Troubleshooting Marqo AI (Vector Search & Embeddings) MCP Server with OpenAI Agents SDK

Common issues when connecting Marqo AI (Vector Search & Embeddings) to OpenAI Agents SDK through the Vinkius, and how to resolve them.

01

MCPServerStreamableHttp not found

Ensure you have the latest version: pip install --upgrade openai-agents
02

Agent not calling tools

Make sure your prompt explicitly references the task the tools can help with.

Marqo AI (Vector Search & Embeddings) + OpenAI Agents SDK FAQ

Common questions about integrating Marqo AI (Vector Search & Embeddings) MCP Server with OpenAI Agents SDK.

01

How does the OpenAI Agents SDK connect to MCP?

Use MCPServerSse(url=...) to create a server connection. The SDK auto-discovers all tools and makes them available to your agent with full type information.
02

Can I use multiple MCP servers in one agent?

Yes.
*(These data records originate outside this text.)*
/-! ## Fencing (R118) -/

/-- The core's part in its context's tree (R70, R118). -/
def fenceTree (s : State) (c L : Nat) : State :=
  let s := s.modCore L fun k => { k with treeJoin := false, treeIn := [], treeOut := [], treeHeld := [] }
  match s.round? c with
  | some r =>
    if !r.members.contains L then s
    else if r.words.any (·.1 == L) then
      s.modCtx c fun x => { x with rounds := { r with gone := L :: r.gone } :: x.rounds.drop 1 }
    else endRound s c { r with lost := true, members := r.members.erase L }
  | none => s

/-- A fibre of the core cannot be restarted. -/
def Core.unrestartable (c : Core) : Bool := !c.idle || c.fibres.any fun (f, x) => 2 ≤ f && x.task.isNone

/-- The tasks that a fence restarts: those whose dispatch has begun, but for those whose retirement has (R118, R143). -/
def Core.toRestart (c : Core) : List VAddr := (c.tasks.filter fun t => t.phase != .restarting && t.retiring.isNone).map (·.recAddr)

/-- What the spare does not take up: engine operations, accumulators, locks, queued traps, and a PC-match handler, whose fibre and
those that wait for it are released (R301). -/
def Core.onSpare (c : Core) : Core :=
  let acc := c.acc.map fun a => { a with own := false }
  let free (e : Nat × Fibre) : Nat × Fibre := if e.2.status = .matched then (e.1, { e.2 with status := .ready, noMatch := true }) else e
  { c with vec := none, mat := none, vecPaused := [], matPaused := [], locks := [], trapQ := [], treg := Vector.replicate 9 none
           handler := none, shadowTrap := none, shadowSt := .ready, matchQ := [], fibres := c.fibres.map free, fence := 0
           acc, fenced := false, fenceCause := 0, portBad := false : Core }.dtDrain

/-- The spare takes up the logical core (R118, steps 2 to 6). -/
def takeSpare (s : State) (L : Nat) (spare : Nat) : State :=
  let k := clusterOf L
  let c := s.core L
  let phys := ((s.cluster k).l2pOf (inCluster L)).setWidth 8
  let s := s.coreEvent L 5 (detail3 c.fenceCause.toNat phys.toNat spare)
  let s := s.modCluster k fun x =>
    { x with spares := x.spares.erase spare, l2p := spPut x.l2p (inCluster L) (BitVec.ofNat 9 (256 + spare))
             copies := x.copies.map fun o => if o.core = L ∧ o.sent.isNone then o.fail 0x0DC else o }
  let s := (c.fibres.map (·.1)).foldl (fun s f => withdraw s L f) s
  let s := c.toRestart.foldl (fun s r => restartTask s L r) s
  let s := restartCourier (idleUrgent s L) L
  let s := (s.modCore L Core.onSpare).dropOps L
  let s := s.modCore L fun c => (c.modFib 0 fun x => { x with reason := 0x15F }).modFib 1 fun x => { x with reason := 0x15F }
  let s := s.modCore L fun c => { c with wdSince := s.cycleOf L }
  match s.ctxOfCore L with
  | some x => fenceTree s x L
  | none => s

/-- A fence that ends in a fatal fault: the core stays fenced, and is no part of the tree any more (R118). -/
def fenceFatal (s : State) (L : Nat) (cause : Cause) : State :=
  let s := s.modCore L fun c => { c with fenceCause := 0 }
  (match s.ctxOfCore L with | some x => fenceTree s x L | none => s).fatal L cause

/-- A write that the core has issued is not applied yet: a store, a message, or an atomic that holds its grant (R241, R250). -/
def fenceWaits (s : State) (L : Nat) : Bool :=
  s.sendsOpen L false || s.grants.any fun g => g.core == L && g.granted && g.op.isSome

/-- CORE_FENCE: the writes that the core has issued are applied before the spare takes up (R250). -/
def execCoreFence (s : State) : Host.Outcome State Fault Refusal :=
  .next (match s.ev with
    | .coreFence L =>
      let c := s.core L
      if !c.fenced || c.fenceCause == 0 then s
      else if c.portBad && s.sendsOpen L false then fenceFatal s L 0x127
      else if c.unrestartable then fenceFatal s L 0x172
      else match (s.cluster (clusterOf L)).spares with
        | [] => fenceFatal s L 0x171
        | spare :: _ => if fenceWaits s L then s else takeSpare s L spare
    | _ => s)

end Sys2Proof.Machine
end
Pass a list of MCPServerSse instances to the agent constructor. The agent can use tools from all connected servers within a single run.
03

Does the SDK support streaming responses?

Yes. The SDK supports SSE and Streamable HTTP transports, both of which work natively with the Vinkius.

Connect Marqo AI (Vector Search & Embeddings) to OpenAI Agents SDK

Get your token, paste the configuration, and start using 6 tools in under 2 minutes. No API key management needed.